BTW, an efficient vector class will use SSE instructions -- i.e. xyz would be stored in a __m128. However, extracting members from a __m128 and into a regular float is slow on x86... so your getX() function should return an __m128 with the x member in all 4 elements. I've often seen this return type called something like class FloatInVec4 laugh.png

Solution 4


union 
{
    float v[3];
    struct { float x, float y, float z; };
}

Yeah union with anonymous struct has got to be the easiest way to do it,

Just to expand on imoogiBG's answer to follow suit with templates.


template <class T>
struct Vector3
{
    union
    {
        T v[3];
	struct { T x; T y; T z; };
    };
};

Couldn't you just use the array access? Will you later want to add r, g, b, a and s, t or u, v?


namespace vectors {

enum accessors {
  x,
  y,
  z,
  w
};

template <typename T>
struct Vector4
{
  T d[4];
  T& operator[](size_t index);
  const T& operator[](size_t index) const;
};

}

How does that code allow me to write "v.x"?

"I would try to find halo source code by bungie best fps engine ever created, u see why call of duty loses speed due to its detail." -- GettingNifty
There is a solution that is completely portable and last time I checked was fully optimized by the compiler. It was posted by Washu in these forums many years ago:

struct vector3 {
	float x, y, z;

	float& operator[](int index) {
		assert(index >= 0 && index < 3);
		return this->*members[index];
	}

	float operator[](int index) const {
		assert(index >= 0 && index < 3);
		return this->*members[index];
	}

	static float vector3::* const members[3];
};

float vector3::* const vector3::members[3] = { &vector3::x, &vector3::y, &vector3::z};

Sorry I forgot to include the operator to be able access like v[0].


template <class T>
struct Vector3
{
    union
    {
	T v[3];
	struct { T x;  T y; T z; };
    };

    T& operator[](int i)
    {
	// guard against accessing out-of-bounds
        return v[i];
    }
};

Vector3<float> v;
v.x = 3.0f;

std::cout << v[0]; // prints 3

How does that code allow me to write "v.x"?

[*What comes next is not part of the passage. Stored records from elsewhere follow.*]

-- ==== Sys2Proof/Machine/Framing.lean ====
section
/-! DEFINITION. The Framer's steps: START_MARKER, the arrival of a data byte and what it brings about, and the expiry
of the assembly timer (R22 to R29). -/

namespace Sys2Proof.Machine

open Sys2Proof (Byte)

/-- The Framer OUTSIDE, its buffer empty and its timer stopped. -/
def Framer.outside : Framer := ⟨false, [], none⟩

/-- A malformed drop by the Framer (R23, R24): counted and latched. -/
def State.countMalformed (s : State) : State := (s.count .malformed).latch .parcelMalformed

/-- A start marker (R22, R24): a parcel being assembled ends as malformed; a new parcel begins. -/
def State.startMarker (s : State) : State :=
  let s1 := if s.framer.assembling then s.countMalformed else s
  { s1 with framer := ⟨true, [], some s1.intake.flow.timeoutMs⟩ }

/-- A parcel has completed (R27): the CRC, then the inlet queue. -/
def State.offerParcel (s : State) (buffer : List Byte) : State :=
  if !crcPasses s.straps.crcInit buffer then (s.count .checkFail).latch .parcelCheck
  else if Config.inletCapacity ≤ s.intake.queue.length then (s.count .discardedFull).latch .inletOverflow
  else State.evalFlag { s with intake := { s.intake with queue := s.intake.queue ++ [parseParcel buffer] } }

/-- A data byte arrives (R22, R23, R25, R27): ignored OUTSIDE; in ASSEMBLING it joins the buffer, and the buffer is
judged. -/
def State.framerByte (s : State) (b : Byte) : State :=
  if s.framer.assembling then
    match judgeBuffer (s.framer.buffer ++ [b]) with
    | .more => { s with framer := ⟨true, s.framer.buffer ++ [b], some s.intake.flow.timeoutMs⟩ }
    | .malformed => State.countMalformed { s with framer := Framer.outside }
    | .complete => State.offerParcel { s with framer := Framer.outside } (s.framer.buffer ++ [b])
  else s

/-- The assembly timer expires (R25); it runs in ASSEMBLING only. -/
def State.assemblyTimeout (s : State) : State :=
  if s.framer.assembling && s.framer.timer.isSome then
    (State.count { s with framer := Framer.outside } .assemblyTimeouts).latch .assemblyTimeout
  else s

/-- START_MARKER (R24). -/
def execStartMarker (s : State) : Host.Outcome State Fault Refusal := .next (s.event State.startMarker)

/-- DATA_BYTE_ARRIVAL (R22). -/
def execDataByteArrival (b : Byte) (s : State) : Host.Outcome State Fault Refusal := .next (s.event fun s => s.framerByte b)

/-- HEADER_MALFORMED_DROP (R23): the byte that arrives shows the parcel malformed (log entry 4). -/
def execHeaderMalformedDrop (b : Byte) (s : State) : Host.Outcome State Fault Refusal :=
  .next (s.event fun s => s.framerByte b)

/-- PARCEL_COMPLETE (R27): the byte that arrives is the last of its parcel (log entry 4). -/
def execParcelComplete (b : Byte) (s : State) : Host.Outcome State Fault Refusal := .next (s.event fun s => s.framerByte b)

/-- ASSEMBLY_TIMEOUT (R25). -/
def execAssemblyTimeout (s : State) : Host.Outcome State Fault Refusal := .next (s.event State.assemblyTimeout)

end Sys2Proof.Machine
end

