/-- There is nothing to go on with in a stream (R91): its row has been completed ahead of the line; or it waits with no
byte left to take; or it needs no byte, the stream having ended or been cut. -/
def Stream.GoneOn (u : Stream) : Prop :=
  u.ahead.isSome = true ∨ u.verdict = .waiting u ∨ u.verdict = .ended ∨ u.verdict = .cut

/-- Where a row of a slot holds up page line `j`, unpacking has gone on with every row that the line needs of the slot
(R86, R91). -/
def PageSlot.GoneOn (ps : PageSlot) (j : Nat) : Prop :=
  ps.ready j = false →
    (∀ u, ps.line.stream? = some u → u.GoneOn) ∧
    (∀ u, ps.picture.stream? = some u → u.rows ≤ j % 256 / 4 → u.GoneOn)

/-! ## The rows of a line, and band captures -/

/-- The stream of a capture that is read goes on with a row that a held-up line needs (R86, R91): it stays as it is; or the
row under construction takes every byte at hand; or the row is completed ahead of its line. -/
def Stream.GoesOn (u v : Stream) : Prop :=
  v = u ∨
  v = { u with buffer := [], position := u.position + u.buffer.length, placed := v.placed, op := v.op } ∨
  (u.ahead = none ∧ ∃ row overrun rest, u.Completes row overrun rest ∧
    v = { u.afterRow row rest with ahead := some overrun })

/-- A capture goes on: nothing of a fill capture changes, and of a read capture only its stream (R88, R91). -/
def Capture.GoesOn (c d : Capture) : Prop :=
  d = { c with kind := d.kind } ∧ (c.isFill = true → d = c) ∧
    ∀ u, c.kind = .read u → ∃ v, d.kind = .read v ∧ u.GoesOn v

/-- A slot goes on: its cursor and its held contone row stand. -/
def PageSlot.GoesOn (a b : PageSlot) : Prop :=
  b = { a with line := b.line, picture := b.picture } ∧ a.line.GoesOn b.line ∧ a.picture.GoesOn b.picture

/-- The bytes at hand do not complete the row under construction. -/
def Stream.Starves (u : Stream) : Prop :=
  ∃ r, eatBytes u.rowWidth u.previous ⟨u.placed, u.op⟩ u.buffer = .starved r ∧ r.op.skips = false

/-- The row that a line needs of a stream lies at or after the stream's end (R82): the end was met before, or the row needs
a byte at or beyond the layer length, every slot of the layer having arrived. -/
def Stream.AtEnd (u : Stream) : Prop :=
  u.ahead = none ∧
    (u.mode = .ended ∨ u.mode = .finished ∨ (u.mode = .reading ∧ u.Starves ∧ u.slotCount ≤ u.arrived))

/-- The row that a line needs of a stream lies at or after the cut (R92): the cut was met before, or the bytes before it do
not complete the row. -/
def Stream.AtCut (u : Stream) : Prop :=
  u.ahead = none ∧
    (u.mode = .lost ∨
      (u.mode = .reading ∧ (∃ r, eatBytes u.rowWidth u.previous ⟨u.placed, u.op⟩ u.buffer = .starved r) ∧
        u.arrived < u.slotCount ∧ u.cut.isSome = true))

/-- A stream has produced a row from the bytes at hand (R80, R83, R91): the row is the previous row of the next one, the
bytes it took are consumed, and the next row begins at fill point 0 with a code byte. After the band's last row the bytes
left in the buffer are dropped. -/
structure Stream.Produces (u v : Stream) (row rest : List Byte) : Prop where
  same : v = { u with
    buffer := v.buffer, position := v.position, rows := v.rows, previous := v.previous, placed := v.placed, op := v.op,
    mode := v.mode, ahead := v.ahead }
  previous : v.previous = row
  rows : v.rows = u.rows + 1
  position : v.position = u.position + (u.buffer.length - rest.length)
  next : v.placed = [] ∧ v.op = .code ∧ v.ahead = none
  buffer : v.buffer = if u.rows + 1 = u.rowCount then [] else rest
  mode : v.mode = if u.rows + 1 = u.rowCount then .finished else .reading

/-- The LINE row that a line needs of a capture, the capture's kind after it, and the unpack faults met (R80 to R84, R88,
R92): a marked row of a fill capture, and at or after a cut or a stream's end; the row's bytes where it has been completed,
ahead of the line or now. An overrun is one fault, leftover bytes after the band's last row are one, and the stream's end,
where it is met first, is one. -/
def Capture.MakesLineRow (c c' : Capture) (row : LineRow) (faults : Nat) : Prop :=
  (∀ st, c.kind = .fill st → row = .marked ∧ c'.kind = c.kind ∧ faults = 0) ∧
  ∀ u, c.kind = .read u →
    (∀ overrun, u.ahead = some overrun → row = .bytes u.previous ∧ c'.kind = .read { u with ahead := none } ∧
      faults = (if overrun then 1 else 0) + (if u.mode = .finished ∧ u.position < u.length then 1 else 0)) ∧
    (∀ b overrun rest, u.ahead = none → u.mode = .reading → u.Completes b overrun rest →
      ∃ v, row = .bytes b ∧ c'.kind = .read v ∧ u.Produces v b rest ∧
        faults = (if overrun then 1 else 0)
          + (if u.rows + 1 = u.rowCount ∧ u.position + (u.buffer.length - rest.length) < u.length then 1 else 0)) ∧
    (u.AtEnd → row = .marked ∧ c'.kind = .read { u with mode := .ended } ∧
      faults = if u.mode = .ended then 0 else 1) ∧
    (u.AtCut → row = .marked ∧ c'.kind = .read { u with mode := .lost } ∧ faults = 0)

/-- PICTURE row `p`, which a line needs of a capture, with the slot's held contone row before and after it, the capture's
kind after it, and the unpack faults met (R80 to R84, R88, R92, R93). The held row is copied for a fill capture, and at or
after a cut; a row at or after the stream's end is a copy of the last row that the stream produced, or zeros; a row that
serves more lines than one has been produced before; and a row that is produced replaces the held row. -/
def Capture.MakesPictureRow (c c' : Capture) (p : Nat) (held row held' : List Byte) (faults : Nat) : Prop :=
  (∀ st, c.kind = .fill st → row = held ∧ held' = held ∧ c'.kind = c.kind ∧ faults = 0) ∧
  ∀ u, c.kind = .read u →
    (p < u.rows → u.ahead = none → row = u.previous ∧ held' = held ∧ c'.kind = c.kind ∧ faults = 0) ∧
    (∀ overrun, u.ahead = some overrun → row = u.previous ∧ held' = u.previous ∧
      c'.kind = .read { u with ahead := none } ∧
      faults = (if overrun then 1 else 0) + (if u.mode = .finished ∧ u.position < u.length then 1 else 0)) ∧
    (∀ b overrun rest, u.rows ≤ p → u.ahead = none → u.mode = .reading → u.Completes b overrun rest →
      ∃ v, row = b ∧ held' = b ∧ c'.kind = .read v ∧ u.Produces v b rest ∧
        faults = (if overrun then 1 else 0)
          + (if u.rows + 1 = u.rowCount ∧ u.position + (u.buffer.length - rest.length) < u.length then 1 else 0)) ∧
    (u.rows ≤ p → u.AtEnd → row = u.previous ∧ held' = held ∧ c'.kind = .read { u with mode := .ended } ∧
      faults = if u.mode = .ended then 0 else 1) ∧
    (u.rows ≤ p → u.AtCut → row = held ∧ held' = held ∧ c'.kind = .read { u with mode := .lost } ∧ faults = 0)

It does not really need to and avoids weird workarounds/UB for a questionable convenience.

But you can easily do:


using namespace vectors;

float bar(const Vector4<float>& v) {
  return v[x];
}

Re-iterating what Hodgman wrote, these arrays of floats are functional but not ideal.

If you are looking for performance most systems will use built-in SIMD structures for the data that are specific to the system you are developing for. That can mean the intrinsic type __m128 variables in the x86 family, or the intrinsic float32x4_t variables in ARM chips.

Transferring to and from these packed, special-purpose registers is not efficient. If possible leave your data packed in the more efficient formats.